4. Neutralize or block out (with noise-cancelling headphones) disturbing sounds.  Listen to music or sounds that positively affect your moods like sounds of nature—rushing streams, bird songs, rain.  Or try to settle into silence.

5. When going to bed, sleep in complete darkness.  During the day go outside and be in bright sunlight as often as possible or while at work, sit by a window full of light.  This will help you balance the circadian rhythms that control sleeping and waking.

6. Develop your powers of attention and concentration by being more present to the moment.  Mindfulness training is an excellent way to develop this skill.

7. Take a break from the news, violent television and video games, encounters with toxic people.  Utilize a conscious control over what enters your mind, especially from media.

8. Information overload works against focused attention.
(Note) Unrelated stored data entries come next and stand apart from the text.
-- ==== Sys2Proof/Machine/Reset.lean ====
section
/-! DEFINITION. Reset.lean: bring-up, repair and the resets (17 R427 to R445), with the firmware check of the boot ROM (19
R484) and the journal replay (13 R342, R553). -/

namespace Sys2Proof.Machine

/-! ### Firmware images (19 R484) -/

/-- Length of a firmware slot (19 R483). -/
abbrev slotBytes : Nat := 0x1000000

/-- BODY_LEN of a firmware image. -/
def fwBodyLen (b : List Byte) : Nat := leAt b 0x0C 4

/-- n bytes of a slot from its start: what was written, then what the board came with. -/
def slotRead (board n : Nat) (b : List Byte) : List Byte :=
  b.take n ++ (upTo (n - b.length)).map fun i => Config.flashByte board (b.length + i)

/-- The checks of R484 on a slot's contents, in order: MAGIC, BODY_LEN, KEY, SVN, body digest, signature; `svn` is the
minimum SVN. -/
def SecSt.fwOk (q : SecSt) (svn board : Nat) (b : List Byte) : Bool :=
  let h := slotRead board 0x90 b
  let key := leAt h 0x07 1
  leAt h 0 4 == 0x57465A47 && 0x90 + fwBodyLen h ≤ slotBytes
    && (key == 0 || (key == 1 && (q.lc == 0 || q.lc == 1) && !q.devRevoked))
    && svn ≤ leAt h 0x06 1 && leAt h 0x06 1 ≤ 63
    && sha512 ((slotRead board (0x90 + fwBodyLen h) b).drop 0x90) == (h.drop 0x10).take 64
    && Config.sigOk key (h.take 0x50) ((h.drop 0x50).take 64)

/-- A slot verifies: one whose contents came with the board by what the boot ROM found and by its SVN, else by its bytes
(log 11). -/
def SecSt.slotOk (q : SecSt) (svn board : Nat) (b : List Byte) (found : Bool) : Bool :=
  if b.isEmpty then found && svn ≤ (Config.flashSvn board).toNat else q.fwOk svn board b

/-- The contents of a slot: 0 A, 1 B. -/
def SecSt.slot (q : SecSt) (slot : Nat) : List Byte := if slot = 0 then q.slotA else q.slotB

/-- The board image for which an empty slot stands. -/
def SecSt.slotBoard (q : SecSt) (slot : Nat) : Nat := if slot = 0 then q.boardA else q.boardB

/-- The digest of the firmware image in a slot, header and body. -/
def SecSt.fwDigest (q : SecSt) (slot : Nat) : List Byte :=
  let b := q.slot slot
  let h := slotRead (q.slotBoard slot) 0x90 b
  if b.isEmpty then Config.flashDigest (q.slotBoard slot) else sha512 (slotRead (q.slotBoard slot) (0x90 + fwBodyLen h) b)

/-- FW_VERSION of the image in a slot. -/
def SecSt.slotVersion (q : SecSt) (slot : Nat) : Word32 :=
  let b := q.slot slot
  if b.isEmpty then Config.flashVersion (q.slotBoard slot) else BitVec.ofNat 32 (leAt (slotRead (q.slotBoard slot) 0x90 b) 0x08 4)

/-- SVN of the image in a slot. -/
def SecSt.slotSvn (q : SecSt) (slot : Nat) : Nat :=
  let b := q.slot slot
  if b.isEmpty then (Config.flashSvn (q.slotBoard slot)).toNat else leAt (slotRead (q.slotBoard slot) 0x90 b) 0x06 1

/-! ### What the resets keep (17 R441; 00 R13) -/

/-- The security core at a device or cold reset: fuses and flash stay, a pending life-cycle change takes effect, and
authorisation, nonce, update and sideband state end (19 R477, R479, R480, R492). -/
def SecSt.rebooted (q : SecSt) : SecSt :=
  { lc := if q.lcPending = 0 then q.lc else q.lcPending - 1, svnMin := q.svnMin, certWritten := q.certWritten
    erased := q.erased || 4 ≤ q.lcPending, devRevoked := q.devRevoked || (q.lcPending == 3)
    slotA := q.slotA, slotB := q.slotB, boardA := q.boardA, boardB := q.boardB, flashSoft := q.flashSoft
    flashFence := q.flashFence, flashBanks := q.flashBanks, flashHal := q.flashHal }

/-- A mailbox after a device reset: MB_NEXT_SEQ, MB_CONSUMED and the completion records as the journal holds them (13 R330). -/
def MboxSt.replayed (b : MboxSt) : MboxSt :=
  { next := b.next, consumed := b.consumed, highDone := b.highDone, journal := b.journal, jhead := b.jhead
    endpoint := b.endpoint
    comp := (b.journal.filter fun e => e.st == 2).foldl (fun c e => memWrite c (64 * (e.seq % 64)) e.record) [] }

/-- The retransmit region through a device reset: what it holds of each flow (11 R286, 12 R312). -/
def State.keptRtx (s : State) : Tab (List Msg) :=
  s.flows.foldl (fun t x => if x.2.fstate = 0 then t else Tab.set t [] x.1 x.2.rtx) s.gddr.rtxKeep
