/-- 11 R279, R285, R287, R288, R290: a segment for no flow, of a CLOSED one or from another device, with a bad end-to-end CRC or of
another epoch is discarded and counted. One that carries the next part of the next message extends it; with the last the message is
staged and an ACK is due. A duplicate is counted, and an ACK is due; any other is counted, and a gap ACK is due. An ACK that is due
leaves once RX_WM stands in the commit record, with RX_WM, RX_ARRIVED, the credit and the messages refused at or below RX_WM. Said
while the channels of those blocks serve. -/
def Obligations.SegmentsAreAssembled : Prop :=
  (∀ (p : PortId) (s u : State) (g : Seg) (f : Nat) (x : FlowSt),
    s.takeRx p.val (fun g => g.kind < 5 || 7 < g.kind) = some (g, u) → f = g.dstFlow → x = s.flow f →
    (∀ sc i id,
      (49152 ≤ f ∧ sc = Scope.device ∧ i = 0 ∧ id = Ctr.e2eNoFlow ∨
        f < 49152 ∧ g.e2e ≠ g.crc ∧ sc = Scope.flow ∧ i = f ∧ id = Ctr.e2eCrcErr ∨
        f < 49152 ∧ g.e2e = g.crc ∧ (x.fstate = flowClosed ∨ g.srcDev ≠ x.peerDev) ∧ sc = Scope.device ∧ i = 0 ∧
          id = Ctr.e2eNoFlow ∨
        f < 49152 ∧ g.e2e = g.crc ∧ x.fstate ≠ flowClosed ∧ g.srcDev = x.peerDev ∧ g.epoch ≠ x.epoch ∧ sc = Scope.flow ∧
          i = f ∧ id = Ctr.e2eStaleEpoch) →
      ∃ t, exec (.segmentReceive p) s = .next t ∧ t.ports = u.ports ∧
        t.ctrAt sc i id noSub 0 = satCtr (s.ctrAt sc i id noSub 0 + 1) ∧ State.KeepsBut [.ports, .ctr] s t) ∧
    (u.badSeg g = none →
      (g.mseq = seqNext x.rxArrived → seqLe g.mseq x.rxArrived = false → g.seg = x.nextSeg →
        (g.last = true → (∀ a n, s.gHeld a n = false) →
          ∃ t, exec (.segmentReceive p) s = .next t ∧ t.ports = u.ports ∧
            (t.flow f).stage = x.stage ++ [{ mseq := g.mseq, kind := g.kind, body := x.gather ++ g.data, at_ := x.stgTail }] ∧
            (t.flow f).rxArrived = g.mseq ∧ (t.flow f).ackDue = true ∧ (t.flow f).rxWm = x.rxWm ∧
            (x.stgTail + stgUnits (x.gather ++ g.data).length ≤ x.stgAt + x.stgQuota / 64 →
              memRead t.gddr.mem (s.gddr.stgBase + 64 * x.stgTail) (x.gather ++ g.data).length = x.gather ++ g.data ∧
              (∀ b, b < s.gddr.stgBase + 64 * x.stgTail ∨ s.gddr.stgBase + 64 * x.stgTail + (x.gather ++ g.data).length ≤ b →
                memByte t.gddr.mem b = memByte s.gddr.mem b)) ∧
            State.FlowsBut [f] s t ∧ State.KeepsBut [.ports, .flows, .gddr, .ctr] s t) ∧
        (g.last = false →
          ∃ t, exec (.segmentReceive p) s = .next t ∧ t.ports = u.ports ∧
            t.flow f = { x with gather := x.gather ++ g.data, nextSeg := x.nextSeg + 1 } ∧ State.FlowsBut [f] s t ∧
            State.KeepsBut [.ports, .flows] s t)) ∧
      (seqLe g.mseq x.rxArrived = true →
        ∃ t, exec (.segmentReceive p) s = .next t ∧ t.ports = u.ports ∧ t.flow f = { x with ackDue := true } ∧
          t.ctrAt Scope.flow f Ctr.e2eDup noSub 0 = satCtr (s.ctrAt Scope.flow f Ctr.e2eDup noSub 0 + 1) ∧
          State.FlowsBut [f] s t ∧ State.KeepsBut [.ports, .flows, .ctr] s t) ∧
      (seqLe g.mseq x.rxArrived = false → (g.mseq ≠ seqNext x.rxArrived ∨ g.seg ≠ x.nextSeg) →
        ∃ t, exec (.segmentReceive p) s = .next t ∧ t.ports = u.ports ∧
          t.flow f = { x with gather := [], nextSeg := 0, gapDue := true } ∧
          t.ctrAt Scope.flow f Ctr.e2eGap noSub 0 = satCtr (s.ctrAt Scope.flow f Ctr.e2eGap noSub 0 + 1) ∧
          State.FlowsBut [f] s t ∧ State.KeepsBut [.ports, .flows, .ctr] s t))) ∧
  (∀ (f : FlowId) (s : State) (x : FlowSt) (gap : Bool) (p v : Nat) (due : List (Nat × Nat)) (body : List Byte),
    x = s.flow f.val → x.fstate ≠ flowClosed → x.fstate ≠ flowOpening → (if gap then x.gapDue else x.ackDue) = true →
    due = (x.refused.filter fun r => seqLe r.1 x.rxWm).take 16 →
    body = toLe 4 x.rxWm ++ toLe 4 x.rxArrived ++ toLe 8 (x.stgFree % 2 ^ 32 + due.length * 2 ^ 32 + b2n gap * 2 ^ 37) ++
      (due.flatMap fun r => toLe 8 (r.1 * 2 ^ 32 + r.2 % 16)) →
    s.routeTo x.peerDev = some (p, v) → s.gHeld (commitBase + 32 * f.val) 32 = false →
    ∃ t, exec (.ackSend f gap) s = .next t ∧ (t.port p).txQ = (s.port p).txQ ++ s.framesOf f.val 5 0 v body ∧
      t.flow f.val = { x with
        refused := x.refused.filter fun r => !due.contains r
        ackDue := x.refused.length != due.length && !due.isEmpty
        gapDue := if gap then false else x.gapDue } ∧
      memRead t.gddr.mem (commitBase + 32 * f.val) 32 = { s.commitOf f.val with wm := x.rxWm : Commit }.bytes ∧
      (∀ a, a < commitBase + 32 * f.val ∨ commitBase + 32 * f.val + 32 ≤ a →
        memByte t.gddr.mem a = memByte s.gddr.mem a) ∧
      State.FlowsBut [f.val] s t ∧ State.PortsBut [p] s t ∧ State.KeepsBut [.ports, .flows, .gddr, .ctr] s t)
Get away from the computer and the internet for a while.  Set limits on email and phone use too.

9. Humans need to be with other humans.  Reaching out to people whether friends or a stranger checking out your groceries increases social interaction and safeguards your emotional health.

10. No mater how your days shape up—busy or rather normal—try to get outside and walk or bike, read in the sun or sweep a sidewalk, look up at the sky or listen to the birds or the winter wind.  We all need to experience our natural environment and work against nature-deficit disorder.